7.3 Transfer files to the Data Store (upload)

# Create a folder (first time only)
gocmd mkdir -p i:my_folder

# Upload a file from the current working directory → Data Store
# Example: result from your analysis
gocmd transfer prism_tipping_point.png i:my_folder/prism_tipping_point.png

# Upload multiple files (globs are expanded by the shell)
gocmd transfer *.png i:my_folder/

7.4 Transfer files from the Data Store (download)

# Download from Data Store → current directory
gocmd transfer i:my_folder/prism_tipping_point.png .

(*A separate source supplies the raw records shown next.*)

-- ==== Sys2Proof/Laws/State.lean ====
section
/-!
SUPPORT. Sys2Proof/Laws/State.lean: one lemma per field of State per named update, so that no proof unfolds a record update.
-/
namespace Sys2Proof.Machine
open Sys2Proof

/-- A fold of steps that leave a part of the state alone leaves it alone. -/
theorem foldl_same {α β : Type} (g : State → β) (f : State → α → State) (h : ∀ t a, g (f t a) = g t) (l : List α) (s : State) :
    g (l.foldl f s) = g s := by
  induction l generalizing s with
  | nil => rfl
  | cons a l ih => rw [List.foldl_cons, ih, h]

/-! ### State.setWord -/

@[simp] theorem State.setWord_pending (s : State) (a : Nat) (v : BitVec 32) : (s.setWord a v).pending = s.pending := rfl
@[simp] theorem State.setWord_clk (s : State) (a : Nat) (v : BitVec 32) : (s.setWord a v).clk = s.clk := rfl
@[simp] theorem State.setWord_free (s : State) (a : Nat) (v : BitVec 32) : (s.setWord a v).free = s.free := rfl
@[simp] theorem State.setWord_conf (s : State) (a : Nat) (v : BitVec 32) : (s.setWord a v).conf = s.conf := rfl
@[simp] theorem State.setWord_boot (s : State) (a : Nat) (v : BitVec 32) : (s.setWord a v).boot = s.boot := rfl
@[simp] theorem State.setWord_col (s : State) (a : Nat) (v : BitVec 32) : (s.setWord a v).col = s.col := rfl
@[simp] theorem State.setWord_slv (s : State) (a : Nat) (v : BitVec 32) : (s.setWord a v).slv = s.slv := rfl
@[simp] theorem State.setWord_pockets (s : State) (a : Nat) (v : BitVec 32) : (s.setWord a v).pockets = s.pockets := rfl
@[simp] theorem State.setWord_queues (s : State) (a : Nat) (v : BitVec 32) : (s.setWord a v).queues = s.queues := rfl
@[simp] theorem State.setWord_arb (s : State) (a : Nat) (v : BitVec 32) : (s.setWord a v).arb = s.arb := rfl
@[simp] theorem State.setWord_refusals (s : State) (a : Nat) (v : BitVec 32) : (s.setWord a v).refusals = s.refusals := rfl
@[simp] theorem State.setWord_cache (s : State) (a : Nat) (v : BitVec 32) : (s.setWord a v).cache = s.cache := rfl
@[simp] theorem State.setWord_flash (s : State) (a : Nat) (v : BitVec 32) : (s.setWord a v).flash = s.flash := rfl
@[simp] theorem State.setWord_log (s : State) (a : Nat) (v : BitVec 32) : (s.setWord a v).log = s.log := rfl
@[simp] theorem State.setWord_execs (s : State) (a : Nat) (v : BitVec 32) : (s.setWord a v).execs = s.execs := rfl
@[simp] theorem State.setWord_execNext (s : State) (a : Nat) (v : BitVec 32) : (s.setWord a v).execNext = s.execNext := rfl
@[simp] theorem State.setWord_keys (s : State) (a : Nat) (v : BitVec 32) : (s.setWord a v).keys = s.keys := rfl
@[simp] theorem State.setWord_htg (s : State) (a : Nat) (v : BitVec 32) : (s.setWord a v).htg = s.htg := rfl
@[simp] theorem State.setWord_seam (s : State) (a : Nat) (v : BitVec 32) : (s.setWord a v).seam = s.seam := rfl
@[simp] theorem State.setWord_twin (s : State) (a : Nat) (v : BitVec 32) : (s.setWord a v).twin = s.twin := rfl
@[simp] theorem State.setWord_pwr (s : State) (a : Nat) (v : BitVec 32) : (s.setWord a v).pwr = s.pwr := rfl
@[simp] theorem State.setWord_dram (s : State) (a : Nat) (v : BitVec 32) : (s.setWord a v).dram = s.dram := rfl
@[simp] theorem State.setWord_access (s : State) (a : Nat) (v : BitVec 32) : (s.setWord a v).access = s.access := rfl
@[simp] theorem State.setWord_lin (s : State) (a : Nat) (v : BitVec 32) : (s.setWord a v).lin = s.lin := rfl
@[simp] theorem State.setWord_life (s : State) (a : Nat) (v : BitVec 32) : (s.setWord a v).life = s.life := rfl
theorem State.setWord_regs (s : State) (a : Nat) (v : BitVec 32) : (s.setWord a v).regs = s.regs.put a v := rfl

/-! ### State.set -/

@[simp] theorem State.set_pending (s : State) (f : Fld) (v : Nat) : (s.set f v).pending = s.pending := rfl
@[simp] theorem State.set_clk (s : State) (f : Fld) (v : Nat) : (s.set f v).clk = s.clk := rfl
@[simp] theorem State.set_free (s : State) (f : Fld) (v : Nat) : (s.set f v).free = s.free := rfl
@[simp] theorem State.set_conf (s : State) (f : Fld) (v : Nat) : (s.set f v).conf = s.conf := rfl
@[simp] theorem State.set_boot (s : State) (f : Fld) (v : Nat) : (s.set f v).boot = s.boot := rfl
@[simp] theorem State.set_col (s : State) (f : Fld) (v : Nat) : (s.set f v).col = s.col := rfl
@[simp] theorem State.set_slv (s : State) (f : Fld) (v : Nat) : (s.set f v).slv = s.slv := rfl
@[simp] theorem State.set_pockets (s : State) (f : Fld) (v : Nat) : (s.set f v).pockets = s.pockets := rfl
@[simp] theorem State.set_queues (s : State) (f : Fld) (v : Nat) : (s.set f v).queues = s.queues := rfl
@[simp] theorem State.set_arb (s : State) (f : Fld) (v : Nat) : (s.set f v).arb = s.arb := rfl
@[simp] theorem State.set_refusals (s : State) (f : Fld) (v : Nat) : (s.set f v).refusals = s.refusals := rfl
@[simp] theorem State.set_cache (s : State) (f : Fld) (v : Nat) : (s.set f v).cache = s.cache := rfl
@[simp] theorem State.set_flash (s : State) (f : Fld) (v : Nat) : (s.set f v).flash = s.flash := rfl
@[simp] theorem State.set_log (s : State) (f : Fld) (v : Nat) : (s.set f v).log = s.log := rfl
@[simp] theorem State.set_execs (s : State) (f : Fld) (v : Nat) : (s.set f v).execs = s.execs := rfl
@[simp] theorem State.set_execNext (s : State) (f : Fld) (v : Nat) : (s.set f v).execNext = s.execNext := rfl
@[simp] theorem State.set_keys (s : State) (f : Fld) (v : Nat) : (s.set f v).keys = s.keys := rfl
@[simp] theorem State.set_htg (s : State) (f : Fld) (v : Nat) : (s.set f v).htg = s.htg := rfl
@[simp] theorem State.set_seam (s : State) (f : Fld) (v : Nat) : (s.set f v).seam = s.seam := rfl
@[simp] theorem State.set_twin (s : State) (f : Fld) (v : Nat) : (s.set f v).twin = s.twin := rfl
@[simp] theorem State.set_pwr (s : State) (f : Fld) (v : Nat) : (s.set f v).pwr = s.pwr := rfl
@[simp] theorem State.set_dram (s : State) (f : Fld) (v : Nat) : (s.set f v).dram = s.dram := rfl
@[simp] theorem State.set_access (s : State) (f : Fld) (v : Nat) : (s.set f v).access = s.access := rfl
@[simp] theorem State.set_lin (s : State) (f : Fld) (v : Nat) : (s.set f v).lin = s.lin := rfl
@[simp] theorem State.set_life (s : State) (f : Fld) (v : Nat) : (s.set f v).life = s.life := rfl
theorem State.set_regs (s : State) (f : Fld) (v : Nat) : (s.set f v).regs = s.regs.put f.addr (f.into (s.word f.addr) v) := rfl
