-- ==== Sys2Proof/WellFormed.lean ====
section
/-!
DEFINITION. Sys2Proof/WellFormed.lean: which commands can occur at all: every operand fits the width or the range that the hardware gives
what it names. What a Baleong line names out of range is a line's own error (R147), which its command answers.
-/
namespace Sys2Proof

/-- A shelf has slots S00 to S23 (R32, R35). -/
def Path.wellFormed : Path → Bool
  | .collar => true
  | .mgt => true
  | .seam n => decide (n < 24)

/-- Lanes are L0 to L8 (R202, R211). -/
def lanesWf (l : List Nat) : Bool := l.all (fun k => decide (k < 9))

/-- Sequence numbers have 12 bits and lanes are L0 to L8 (R211, R271). -/
def SlvRx.wellFormed (x : SlvRx) : Bool := decide (x.seq < 4096) && lanesWf x.sof && lanesWf x.eof && x.errs.all lanesWf

/-- The same of the frame of a line. -/
def FrameRx.wellFormed : FrameRx → Bool
  | .seen rx => rx.wellFormed
  | _ => true

/-- A tag has at most six characters (Table COL-9). -/
def Ln.wellFormed (l : Ln) : Bool :=
  l.path.wellFormed && (match l.tag with | none => true | some t => decide (t.length ≤ 6)) && l.rx.wellFormed

/-- A character has eight bits (R128). -/
def RawLine.wellFormed (l : RawLine) : Bool := l.chars.all (fun c => decide (c < 256)) && l.rx.wellFormed

/-- Five slot straps and two boot straps (R31, R76). -/
def Straps.wellFormed (x : Straps) : Bool := decide (x.slotId < 32) && decide (x.bootSel < 4)

/-- Sequence numbers have 12 bits and lanes are L0 to L8 (R211, R271). -/
def RxInfo.wellFormed (x : RxInfo) : Bool := decide (x.seq < 4096) && x.errs.all (fun l => l.all (fun k => decide (k < 9)))

/-- An ACK has three data characters, a REP two (R282). -/
def CtlCopy.wellFormed (n : Nat) (c : CtlCopy) : Bool :=
  decide (c.lane < 9) && decide (c.args.length = n) && c.args.all (fun a => match a with | some b => decide (b < 256) | none => true)

/-- A lane brings at most the 4,096 training bytes of Table SLVW-7. -/
def LaneTrain.wellFormed (t : LaneTrain) : Bool := decide (t.lane < 9) && decide (t.bytes.length ≤ 4096)

/-- The widths of Table SEAM-2. -/
def RFrame.wellFormed (f : RFrame) : Bool :=
  decide (1 ≤ f.cls ∧ f.cls ≤ 4) && decide (f.src < 24) && decide (f.dst < 256) && decide (f.ttl < 256) && decide (f.inc < 65536) &&
    decide (f.flags < 256) && decide (f.spare.length ≤ 4) &&
    decide (f.area.length ≤ 40) && decide (f.payload.length ≤ 2048)

/-- What an access is made for names units that exist. -/
def Owner.wellFormed : Owner → Bool
  | .command q t => decide (q < 1024) && decide (t < 65536)
  | .ring q t => decide (q < 1024) && decide (t < 65536)
  | .flush p _ => decide (p < 256)
  | .fill p _ => decide (p < 256)
  | .segment e => decide (e < 786432)
  | .entry p _ => decide (p < 256)
  | .tags => true
  | .tailor c p1 => decide (c < 2) && !(c == 0 && p1)
  | .scrub => true
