/-- The notice of the lower rate is raised where a channel failed at the higher one and none is held to the lower (R580). -/
theorem rate_note {α : Type} {held : Bool} {fast : List Nat} {note none : α} :
    (if ((held || !fast.isEmpty) && !held) = true then note else none) = if fast ≠ [] ∧ held = false then note else none := by
  cases held <;> cases fast <;> rfl

theorem filter_isEmpty_of_any {α : Type} {p : α → Bool} {l : List α} (h : l.any p = true) : (l.filter p).isEmpty = false := by
  obtain ⟨x, hx, hp⟩ := List.any_eq_true.1 h
  exact List.isEmpty_eq_false_iff.2 (List.ne_nil_of_mem (List.mem_filter.2 ⟨hx, hp⟩))

/-- Settles O29: a row that is due takes its effect; after READY each event is a choice on what the start has left to do. -/
theorem ladderOfStorage : Obligations.LadderOfStorage := by
  unfold Obligations.LadderOfStorage
  refine ⟨?flash, ?quad, ?records, ?dram, ?dormant, ?keys, ?tables, ?ready, ?timer, ?failed, ?trained, ?switch, ?replay, ?map⟩
  case flash =>
    intro s u v found bad us on hu h hon hv
    subst u on v
    exact if_pos h
  case quad =>
    intro s u found bad us hu h
    subst u
    exact if_neg (Bool.eq_false_iff.1 h)
  case records =>
    intro s u v w bad us hu h hv hw
    subst w v u
    exact row_due h
  case dram =>
    intro s u v f temp ok places us hu hdue h hv
    subst u
    simp only [exec_dramRestore, execDramRestore, if_neg (Bool.eq_false_iff.1 hdue), row_due h, ← hv]
    refine ⟨fun hn => ?_, fun r hr hfits hplaces => ?_, fun r hr hno => ?_⟩
    · simp only [hn]
    · simp only [hr]
      exact if_neg (by rw [hfits, hplaces]; decide)
    · simp only [hr]
      exact if_pos hno
  case dormant =>
    intro s u f temp ok places us hu h
    subst u
    simp only [exec_dramRestore, execDramRestore, if_pos h, State.dramBack]
    exact ⟨fun hn => by simp only [hn], fun r hr => by simp only [hr]⟩
  case keys =>
    intro s u v bad lost us hu h
    subst u
    refine ⟨fun hno => ?_, fun hkey h37 h50 hv => ?_⟩
    · exact (row_due h).trans (if_pos hno)
    · subst v
      refine (row_due h).trans (if_neg ?_)
      simp only [hkey, h37, h50, Bool.true_eq_false, or_self, not_false_iff]
  case tables =>
    intro s u v w us hu h hv hw
    subst w v u
    exact row_due h
  case ready =>
    intro s u reg us hu h
    subst u
    exact if_pos h
  case timer =>
    intro s u reg us hu hrun hdue
    subst u
    have hends : ¬ ((s.at us).boot.running = false ∨ us < (s.at us).boot.triggerUs + (s.at us).boot.kind.bound) := by
      simp only [hrun, Nat.not_lt.2 hdue, Bool.true_eq_false, or_self, not_false_iff]
    refine ⟨fun hl => ?_, fun hl hretry => ?_, fun hl hretry => ?_⟩
    · exact (if_neg hends).trans (if_pos hl)
    · exact (if_neg hends).trans ((if_neg (Bool.eq_false_iff.1 hl)).trans (if_pos hretry))
    · exact (if_neg hends).trans ((if_neg (Bool.eq_false_iff.1 hl)).trans (if_neg (Bool.eq_false_iff.1 hretry)))
  case failed =>
    intro s u v fast failed ident temp delays us chs hu hchs hne hv hbad
    subst u
    have hempty : chs.isEmpty = false := List.isEmpty_eq_false_iff.2 hne
    have hfailed : (!(chs.filter (fun n => failed.contains n)).isEmpty) = true := by rw [filter_isEmpty_of_any hbad]; rfl
    simp only [exec_dramTrainingDone, execDramTrainingDone, ← hchs, hempty, rate_note, ← hv, if_pos hfailed, Bool.false_eq_true, if_false]
  case trained =>
    intro s u v ident temp us hu hchs hheld hmasks hv
    subst u
    refine ⟨_, _, rfl, rfl, ?_⟩
    simp only [exec_dramTrainingDone, execDramTrainingDone, hchs, hheld, hmasks, List.isEmpty_cons, List.isEmpty_nil, List.contains_nil, List.filter_nil, List.filter_cons,
      List.map_nil, List.foldl_nil, List.foldl_cons, Bool.not_true, Bool.or_self, Bool.false_and, Bool.false_eq_true, if_false, ← hv]
  case switch =>
    intro s u places us hu hstaging hready hch htrained hfits
    subst u
    exact ⟨_, rfl, if_pos ⟨hstaging, hready, hch, htrained, hfits⟩⟩
  case replay =>
    intro s u v w us es hu hreplay hgo hm hes hv hw
    subst u
    have hdue : (s.at us).flag SYS_BOOTSTAT.REPLAY = true ∧ ((s.at us).ready = true ∨ (s.at us).boot.pending.isSome = true) ∧ (s.at us).mapWorks = true :=
      ⟨hreplay, hgo.imp id Option.isSome_iff_ne_none.2, State.mapWorks_iff.2 hm⟩
    simp only [exec_replayDone, execReplayDone, if_pos hdue, ← hes, ← hv, ← hw]
    refine ⟨fun hmore => if_pos (by simpa only [Bool.or_eq_true, decide_eq_true_eq] using hmore), fun hall hroom => ?_⟩
    rw [if_neg (by rw [hall, decide_eq_false (Nat.not_lt.2 hroom)]; decide)]
    exact ⟨fun hown => by rw [hown]; rfl, fun hown => by rw [hown]; rfl⟩
  case map =>
    intro s u v us hu hready hstaging hreplay hres hq ha hm hv
    subst v u
    exact if_pos ⟨hready, hstaging, hreplay, hres, hq, ha, State.mapWorks_iff.2 hm⟩

end Sys2Proof.Machine
end

section
/-!
PROOFS. Sleeve reset, negotiation and training (chapters 02, 04 and 05: R83, R213, R220 to R240, R242 to R244, R254, R262, R264, R272, R278, R279, R291,
R304, R306, R308).
-/
namespace Sys2Proof.Machine
open Sys2Proof

/-- A level of SLV_RST_N is no power state. -/
theorem State.asleep_boot (s : State) (b : Boot) : State.asleep { s with boot := b } = s.asleep := rfl

theorem exec_slvRstNFall (ns : Nat) (s : State) : exec (.slvRstNFall ns) s = execSlvRstNFall ns s := rfl

theorem exec_slvRstNRise (us : Nat) (s : State) : exec (.slvRstNRise us) s = execSlvRstNRise us s := rfl

theorem exec_selReceive (payload : Bytes) (crcOk : Bool) (errs : Nat) (s : State) :
    exec (.selReceive payload crcOk errs) s = execSelReceive payload crcOk errs s := rfl

theorem exec_trainingReportReceive (payload : Bytes) (crcOk : Bool) (errs : Nat) (phaseB : List LaneTrain) (s : State) :
    exec (.trainingReportReceive payload crcOk errs phaseB) s = execTrainingReportReceive payload crcOk errs phaseB s := rfl

theorem exec_trainingVerdict (s : State) : exec .trainingVerdict s = execTrainingVerdict s := rfl

theorem exec_lnkRetrainReceive (rx : SlvRx) (subtype arg : Nat) (s : State) :
    exec (.lnkRetrainReceive rx subtype arg) s = execLnkRetrainReceive rx subtype arg s := rfl

/-- Settles O35: each event is a choice on the phase of the link; what is chosen is its own effect. -/
theorem sleeveTraining : Obligations.SleeveTraining := by
  unfold Obligations.SleeveTraining
  refine ⟨?noReset, ?fall, ?rise, ?repeated, ?sel, ?restart, ?attempt, ?report, ?verdict, ?late, ?data, ?notPassed, ?retrain, ?damaged, ?grt⟩
  case noReset => exact fun s ns h => if_pos h
  case fall =>
    intro s v ns hns hhigh hawake hv
    have hreset : ¬ (ns < 1000 ∨ s.boot.sleeveHigh = false) := by
      simp only [hhigh, Nat.not_lt.2 hns, Bool.true_eq_false, or_self, not_false_iff]
    simp only [exec_slvRstNFall, execSlvRstNFall, if_neg hreset, State.asleep_boot, hawake, Bool.false_eq_true, if_false, hv]
  case rise =>
    intro s u v us hu hlow hv hawake
    subst u
    simp only [exec_slvRstNRise, execSlvRstNRise, hlow, ← hv, hawake, Bool.false_eq_true, if_false]
  case repeated => exact fun s => ⟨fun h => if_pos h, fun h => if_neg h⟩
  case sel =>
    intro s u p e hu
    subst u
    have hvalid : s.slv.phase = .grtSent → 64 ≤ p.length → p.getD 0 0 = 0x02 →
        ¬ (s.slv.phase ≠ .grtSent ∨ true = false ∨ p.length < 64 ∨ p.getD 0 0 ≠ 0x02) := by
      intro hphase hlen h0
      simp only [hphase, h0, Nat.not_lt.2 hlen, ne_eq, not_true_eq_false, Bool.true_eq_false, or_self, not_false_iff]
    refine ⟨fun m r hphase hlen h0 h1 hmode => ?_, fun hphase hlen h0 h1 => ?_, if_pos (.inr (.inl rfl))⟩
    · simp only [exec_selReceive, execSelReceive, if_neg (hvalid hphase hlen h0), if_neg (not_not.2 h1), hmode]
    · exact (if_neg (hvalid hphase hlen h0)).trans (if_pos h1)
  case restart => exact fun s us h => if_pos h
  case attempt =>
    intro s u h hu
    subst u
    exact if_pos h
  case report =>
    intro s u p e ls h hu
    subst u
    simp only [exec_trainingReportReceive, execTrainingReportReceive, if_neg (not_not.2 h)]
    refine ⟨fun hlen h0 h1 => ?_, ?_⟩
    · simp only [hlen, h0, h1, and_self, if_true]
    · simp only [Bool.false_eq_true, false_and, if_false]
  case verdict =>
    intro s h
    simp only [exec_trainingVerdict, execTrainingVerdict, if_neg (not_not.2 h)]
    refine ⟨fun g m hg hall hm => ?_, fun g hg hall => ?_, fun hg => ?_⟩
    · simp only [hg, if_pos hall, hm]
    · simp only [hg, if_neg hall]
    · simp only [hg]
  case late => exact fun s h => if_pos h
  case data =>
    intro s u v w us h hu hv hw
    subst w v u
    exact if_neg (not_not.2 h)
  case notPassed => exact fun s us h => ⟨if_neg h, if_pos h⟩
  case retrain =>
    intro s u v rx arg h hframe hv
    subst v
    simp only [exec_lnkRetrainReceive, execLnkRetrainReceive, if_neg (not_not.2 h), hframe]
    exact ⟨if_neg (not_not.2 rfl), fun st hst => if_pos hst⟩
  case damaged =>
    intro s u rx st arg w h hframe hw
    cases w
    case accepted => exact absurd rfl hw
    all_goals simp only [exec_lnkRetrainReceive, execLnkRetrainReceive, if_neg (not_not.2 h), hframe]
  case grt =>
    intro s us h
    exact if_neg (not_not.2 h)

end Sys2Proof.Machine
end

section
/-!
PROOFS. The step and the queue, and that every command answers (chapter 03: R155, R173; chapters 06 and 21: R341, R1121).
-/
namespace Sys2Proof.Machine
open Sys2Proof

/-! ### A step -/

theorem step_cons {c : Instr} {rest : List Instr} {s : State} (h : s.pending = c :: rest) : step s = exec c { s with pending := rest } := by
  simp only [step, h]

theorem step_nil {s : State} (h : s.pending = []) : step s = .next s := by
  simp only [step, h]

/-- Settles O1: a step is a choice on the queue, and no word spells a command. -/
theorem stepRunsFront : Obligations.StepRunsFront := by
  unfold Obligations.StepRunsFront
  exact ⟨fun _ _ _ => step_cons, fun _ => step_nil, fun _ _ _ => ⟨rfl, rfl⟩⟩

# Download a whole folder recursively (to a local folder)
mkdir -p downloads
gocmd transfer -r i:my_folder/ downloads/

This ensures your results are safe and can be accessed later by you or collaborators.


Key Learning Goals

  • Start a CyVerse instance and confirm gocmd works.
  • Use the GitHub widget for collaborative editing (CLI as backup).
  • Understand GDAL, VSI, and STAC.
  • Stream remote datasets with GDAL + VSI.
  • Discover and sign assets with STAC.
  • Save outputs to the CyVerse Data Store with gocmd transfer.

Theme Recap

Today we explored streaming data in the cloud. By combining GDAL, VSI, and STAC, we can work collaboratively in our CyVerse instance, pull in new data without downloads, and persist our creative explorations in GitHub and the CyVerse Data Store.